= Beginning of Section =

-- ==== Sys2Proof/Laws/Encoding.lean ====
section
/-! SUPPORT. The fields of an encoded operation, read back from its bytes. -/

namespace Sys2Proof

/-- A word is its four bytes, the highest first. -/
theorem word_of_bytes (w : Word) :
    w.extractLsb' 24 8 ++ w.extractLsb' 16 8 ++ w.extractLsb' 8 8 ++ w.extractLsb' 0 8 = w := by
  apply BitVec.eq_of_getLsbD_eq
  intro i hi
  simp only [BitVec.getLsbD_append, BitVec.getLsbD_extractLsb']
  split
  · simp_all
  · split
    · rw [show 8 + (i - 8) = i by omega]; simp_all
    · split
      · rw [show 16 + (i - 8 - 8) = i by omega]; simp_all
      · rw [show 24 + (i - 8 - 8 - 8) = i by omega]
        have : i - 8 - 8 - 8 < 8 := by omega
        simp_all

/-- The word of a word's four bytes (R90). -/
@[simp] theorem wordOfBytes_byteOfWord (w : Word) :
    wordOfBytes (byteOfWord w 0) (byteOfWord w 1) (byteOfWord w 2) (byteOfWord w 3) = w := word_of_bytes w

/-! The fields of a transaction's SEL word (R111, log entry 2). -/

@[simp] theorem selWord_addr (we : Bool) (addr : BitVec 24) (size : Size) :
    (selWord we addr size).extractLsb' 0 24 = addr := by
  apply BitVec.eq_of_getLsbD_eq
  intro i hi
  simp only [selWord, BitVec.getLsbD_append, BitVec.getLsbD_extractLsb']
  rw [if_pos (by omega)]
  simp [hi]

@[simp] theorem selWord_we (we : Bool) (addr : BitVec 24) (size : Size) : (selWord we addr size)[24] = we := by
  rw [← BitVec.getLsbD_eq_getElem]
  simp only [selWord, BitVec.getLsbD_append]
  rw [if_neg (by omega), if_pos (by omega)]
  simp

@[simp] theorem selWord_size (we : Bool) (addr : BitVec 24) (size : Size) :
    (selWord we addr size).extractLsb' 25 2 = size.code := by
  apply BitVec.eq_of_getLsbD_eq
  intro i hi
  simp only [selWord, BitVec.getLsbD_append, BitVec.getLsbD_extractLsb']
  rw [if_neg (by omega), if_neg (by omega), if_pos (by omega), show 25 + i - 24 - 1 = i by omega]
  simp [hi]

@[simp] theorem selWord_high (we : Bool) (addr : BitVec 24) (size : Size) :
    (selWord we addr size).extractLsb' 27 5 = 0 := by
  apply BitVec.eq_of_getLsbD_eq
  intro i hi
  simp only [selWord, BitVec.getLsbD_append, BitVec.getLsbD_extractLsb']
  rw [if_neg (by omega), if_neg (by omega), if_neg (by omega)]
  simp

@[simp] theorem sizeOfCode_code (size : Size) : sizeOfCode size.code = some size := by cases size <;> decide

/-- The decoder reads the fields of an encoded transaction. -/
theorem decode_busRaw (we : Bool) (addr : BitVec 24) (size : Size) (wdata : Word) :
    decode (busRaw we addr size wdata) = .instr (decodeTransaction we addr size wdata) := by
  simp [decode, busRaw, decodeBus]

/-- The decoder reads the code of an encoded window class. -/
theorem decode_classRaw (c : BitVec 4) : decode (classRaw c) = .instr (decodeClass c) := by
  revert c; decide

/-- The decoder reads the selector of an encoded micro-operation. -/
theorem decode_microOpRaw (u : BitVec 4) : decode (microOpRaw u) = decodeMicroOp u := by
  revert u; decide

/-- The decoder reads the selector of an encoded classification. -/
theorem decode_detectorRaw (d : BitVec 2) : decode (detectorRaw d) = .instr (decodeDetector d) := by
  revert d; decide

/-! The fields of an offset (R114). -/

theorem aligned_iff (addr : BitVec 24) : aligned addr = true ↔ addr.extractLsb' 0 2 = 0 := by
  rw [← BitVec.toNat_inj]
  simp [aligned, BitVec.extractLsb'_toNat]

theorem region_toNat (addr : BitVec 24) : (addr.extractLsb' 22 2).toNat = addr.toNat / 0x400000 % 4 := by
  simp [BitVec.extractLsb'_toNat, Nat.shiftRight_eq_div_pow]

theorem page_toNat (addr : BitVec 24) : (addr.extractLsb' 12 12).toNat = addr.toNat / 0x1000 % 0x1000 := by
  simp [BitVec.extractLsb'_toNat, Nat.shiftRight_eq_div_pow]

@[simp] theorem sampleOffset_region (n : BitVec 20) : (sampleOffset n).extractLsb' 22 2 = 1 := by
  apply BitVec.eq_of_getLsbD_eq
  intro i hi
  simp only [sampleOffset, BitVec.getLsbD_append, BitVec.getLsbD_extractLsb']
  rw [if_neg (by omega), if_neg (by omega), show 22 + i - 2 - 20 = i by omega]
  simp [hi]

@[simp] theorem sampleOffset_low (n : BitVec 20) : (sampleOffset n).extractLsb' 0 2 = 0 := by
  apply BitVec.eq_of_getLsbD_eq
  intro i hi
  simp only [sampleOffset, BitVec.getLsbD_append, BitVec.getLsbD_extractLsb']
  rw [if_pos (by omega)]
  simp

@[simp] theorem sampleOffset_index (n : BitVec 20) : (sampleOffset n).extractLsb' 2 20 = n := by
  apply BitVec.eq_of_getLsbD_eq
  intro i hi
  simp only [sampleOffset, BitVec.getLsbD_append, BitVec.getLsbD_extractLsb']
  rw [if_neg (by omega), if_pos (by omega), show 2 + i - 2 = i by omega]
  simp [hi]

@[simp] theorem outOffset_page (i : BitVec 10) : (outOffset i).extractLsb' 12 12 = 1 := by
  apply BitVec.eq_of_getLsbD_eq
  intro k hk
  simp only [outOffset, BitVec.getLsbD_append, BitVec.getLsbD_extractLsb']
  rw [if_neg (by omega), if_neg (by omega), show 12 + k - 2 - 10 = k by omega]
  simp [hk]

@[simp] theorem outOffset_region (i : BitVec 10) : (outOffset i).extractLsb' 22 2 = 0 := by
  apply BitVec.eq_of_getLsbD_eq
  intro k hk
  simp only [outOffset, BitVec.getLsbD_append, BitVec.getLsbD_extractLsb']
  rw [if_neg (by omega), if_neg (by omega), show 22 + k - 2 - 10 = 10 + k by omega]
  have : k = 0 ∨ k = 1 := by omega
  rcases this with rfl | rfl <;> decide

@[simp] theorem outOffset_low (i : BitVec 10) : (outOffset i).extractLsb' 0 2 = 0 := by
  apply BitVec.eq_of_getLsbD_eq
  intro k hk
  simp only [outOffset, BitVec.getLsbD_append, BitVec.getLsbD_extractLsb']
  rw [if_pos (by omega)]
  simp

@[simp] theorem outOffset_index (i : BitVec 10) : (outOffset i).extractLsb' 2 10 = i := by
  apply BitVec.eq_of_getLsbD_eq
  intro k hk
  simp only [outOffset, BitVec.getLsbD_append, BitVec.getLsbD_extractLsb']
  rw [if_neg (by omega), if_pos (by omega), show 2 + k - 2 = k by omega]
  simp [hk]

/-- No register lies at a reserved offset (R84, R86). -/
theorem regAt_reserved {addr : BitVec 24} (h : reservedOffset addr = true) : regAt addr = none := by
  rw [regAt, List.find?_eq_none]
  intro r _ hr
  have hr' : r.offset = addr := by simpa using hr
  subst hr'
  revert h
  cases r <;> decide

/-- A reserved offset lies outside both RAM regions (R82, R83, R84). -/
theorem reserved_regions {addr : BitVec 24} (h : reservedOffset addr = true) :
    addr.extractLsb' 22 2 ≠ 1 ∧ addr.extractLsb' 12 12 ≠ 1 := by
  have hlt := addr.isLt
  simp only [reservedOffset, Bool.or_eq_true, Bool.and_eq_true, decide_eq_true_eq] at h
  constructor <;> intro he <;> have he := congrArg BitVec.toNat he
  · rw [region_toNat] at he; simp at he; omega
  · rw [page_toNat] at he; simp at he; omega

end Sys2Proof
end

= End of Section =

* _ASSIGNMENT_
The full listing is to be written out again, exactly as shown.

* _RESULT_
-- ==== Sys2Proof/Laws/Encoding.lean ====
section
/-! SUPPORT. The fields of an encoded operation, read back from its bytes. -/

namespace Sys2Proof

/-- A word is its four bytes, the highest first. -/
theorem word_of_bytes (w : Word) :
    w.extractLsb' 24 8 ++ w.extractLsb' 16 8 ++ w.extractLsb' 8 8 ++ w.extractLsb' 0 8 = w := by
  apply BitVec.eq_of_getLsbD_eq
  intro i hi
  simp only [BitVec.getLsbD_append, BitVec.getLsbD_extractLsb']
  split
  · simp_all
  · split
    · rw [show 8 + (i - 8) = i by omega]; simp_all
    · split
      · rw [show 16 + (i - 8 - 8) = i by omega]; simp_all
      · rw [show 24 + (i - 8 - 8 - 8) = i by omega]
        have : i - 8 - 8 - 8 < 8 := by omega
        simp_all

/-- The word of a word's four bytes (R90). -/
@[simp] theorem wordOfBytes_byteOfWord (w : Word) :
    wordOfBytes (byteOfWord w 0) (byteOfWord w 1) (byteOfWord w 2) (byteOfWord w 3) = w := word_of_bytes w

/-! The fields of a transaction's SEL word (R111, log entry 2). -/

@[simp] theorem selWord_addr (we : Bool) (addr : BitVec 24) (size : Size) :
    (selWord we addr size).extractLsb' 0 24 = addr := by
  apply BitVec.eq_of_getLsbD_eq
  intro i hi
  simp only [selWord, BitVec.getLsbD_append, BitVec.getLsbD_extractLsb']
  rw [if_pos (by omega)]
  simp [hi]

@[simp] theorem selWord_we (we : Bool) (addr : BitVec 24) (size : Size) : (selWord we addr size)[24] = we := by
  rw [← BitVec.getLsbD_eq_getElem]
  simp only [selWord, BitVec.getLsbD_append]
  rw [if_neg (by omega), if_pos (by omega)]
  simp

@[simp] theorem selWord_size (we : Bool) (addr : BitVec 24) (size : Size) :
    (selWord we addr size).extractLsb' 25 2 = size.code := by
  apply BitVec.eq_of_getLsbD_eq
  intro i hi
  simp only [selWord, BitVec.getLsbD_append, BitVec.getLsbD_extractLsb']
  rw [if_neg (by omega), if_neg (by omega), if_pos (by omega), show 25 + i - 24 - 1 = i by omega]
  simp [hi]

@[simp] theorem selWord_high (we : Bool) (addr : BitVec 24) (size : Size) :
    (selWord we addr size).extractLsb' 27 5 = 0 := by
  apply BitVec.eq_of_getLsbD_eq
  intro i hi
  simp only [selWord, BitVec.getLsbD_append, BitVec.getLsbD_extractLsb']
  rw [if_neg (by omega), if_neg (by omega), if_neg (by omega)]
  simp

@[simp] theorem sizeOfCode_code (size : Size) : sizeOfCode size.code = some size := by cases size <;> decide

/-- The decoder reads the fields of an encoded transaction. -/
theorem decode_busRaw (we : Bool) (addr : BitVec 24) (size : Size) (wdata : Word) :
    decode (busRaw we addr size wdata) = .instr (decodeTransaction we addr size wdata) := by
  simp [decode, busRaw, decodeBus]

/-- The decoder reads the code of an encoded window class. -/
theorem decode_classRaw (c : BitVec 4) : decode (classRaw c) = .instr (decodeClass c) := by
  revert c; decide

/-- The decoder reads the selector of an encoded micro-operation. -/
theorem decode_microOpRaw (u : BitVec 4) : decode (microOpRaw u) = decodeMicroOp u := by
  revert u; decide

/-- The decoder reads the selector of an encoded classification. -/
theorem decode_detectorRaw (d : BitVec 2) : decode (detectorRaw d) = .instr (decodeDetector d) := by
  revert d; decide

/-! The fields of an offset (R114). -/

theorem aligned_iff (addr : BitVec 24) : aligned addr = true ↔ addr.extractLsb' 0 2 = 0 := by
  rw [← BitVec.toNat_inj]
  simp [aligned, BitVec.extractLsb'_toNat]

theorem region_toNat (addr : BitVec 24) : (addr.extractLsb' 22 2).toNat = addr.toNat / 0x400000 % 4 := by
  simp [BitVec.extractLsb'_toNat, Nat.shiftRight_eq_div_pow]

theorem page_toNat (addr : BitVec 24) : (addr.extractLsb' 12 12).toNat = addr.toNat / 0x1000 % 0x1000 := by
  simp [BitVec.extractLsb'_toNat, Nat.shiftRight_eq_div_pow]

@[simp] theorem sampleOffset_region (n : BitVec 20) : (sampleOffset n).extractLsb' 22 2 = 1 := by
  apply BitVec.eq_of_getLsbD_eq
  intro i hi
  simp only [sampleOffset, BitVec.getLsbD_append, BitVec.getLsbD_extractLsb']
  rw [if_neg (by omega), if_neg (by omega), show 22 + i - 2 - 20 = i by omega]
  simp [hi]

@[simp] theorem sampleOffset_low (n : BitVec 20) : (sampleOffset n).extractLsb' 0 2 = 0 := by
  apply BitVec.eq_of_getLsbD_eq
  intro i hi
  simp only [sampleOffset, BitVec.getLsbD_append, BitVec.getLsbD_extractLsb']
  rw [if_pos (by omega)]
  simp

@[simp] theorem sampleOffset_index (n : BitVec 20) : (sampleOffset n).extractLsb' 2 20 = n := by
  apply BitVec.eq_of_getLsbD_eq
  intro i hi
  simp only [sampleOffset, BitVec.getLsbD_append, BitVec.getLsbD_extractLsb']
  rw [if_neg (by omega), if_pos (by omega), show 2 + i - 2 = i by omega]
  simp [hi]

@[simp] theorem outOffset_page (i : BitVec 10) : (outOffset i).extractLsb' 12 12 = 1 := by
  apply BitVec.eq_of_getLsbD_eq
  intro k hk
  simp only [outOffset, BitVec.getLsbD_append, BitVec.getLsbD_extractLsb']
  rw [if_neg (by omega), if_neg (by omega), show 12 + k - 2 - 10 = k by omega]
  simp [hk]

@[simp] theorem outOffset_region (i : BitVec 10) : (outOffset i).extractLsb' 22 2 = 0 := by
  apply BitVec.eq_of_getLsbD_eq
  intro k hk
  simp only [outOffset, BitVec.getLsbD_append, BitVec.getLsbD_extractLsb']
  rw [if_neg (by omega), if_neg (by omega), show 22 + k - 2 - 10 = 10 + k by omega]
  have : k = 0 ∨ k = 1 := by omega
  rcases this with rfl | rfl <;> decide

@[simp] theorem outOffset_low (i : BitVec 10) : (outOffset i).extractLsb' 0 2 = 0 := by
  apply BitVec.eq_of_getLsbD_eq
  intro k hk
  simp only [outOffset, BitVec.getLsbD_append, BitVec.getLsbD_extractLsb']
  rw [if_pos (by omega)]
  simp

@[simp] theorem outOffset_index (i : BitVec 10) : (outOffset i).extractLsb' 2 10 = i := by
  apply BitVec.eq_of_getLsbD_eq
  intro k hk
  simp only [outOffset, BitVec.getLsbD_append, BitVec.getLsbD_extractLsb']
  rw [if_neg (by omega), if_pos (by omega), show 2 + k - 2 = k by omega]
  simp [hk]

/-- No register lies at a reserved offset (R84, R86). -/
theorem regAt_reserved {addr : BitVec 24} (h : reservedOffset addr = true) : regAt addr = none := by
  rw [regAt, List.find?_eq_none]
  intro r _ hr
  have hr' : r.offset = addr := by simpa using hr
  subst hr'
  revert h
  cases r <;> decide

/-- A reserved offset lies outside both RAM regions (R82, R83, R84). -/
theorem reserved_regions {addr : BitVec 24} (h : reservedOffset addr = true) :
    addr.extractLsb' 22 2 ≠ 1 ∧ addr.extractLsb' 12 12 ≠ 1 := by
  have hlt := addr.isLt
  simp only [reservedOffset, Bool.or_eq_true, Bool.and_eq_true, decide_eq_true_eq] at h
  constructor <;> intro he <;> have he := congrArg BitVec.toNat he
  · rw [region_toNat] at he; simp at he; omega
  · rw [page_toNat] at he; simp at he; omega

end Sys2Proof
end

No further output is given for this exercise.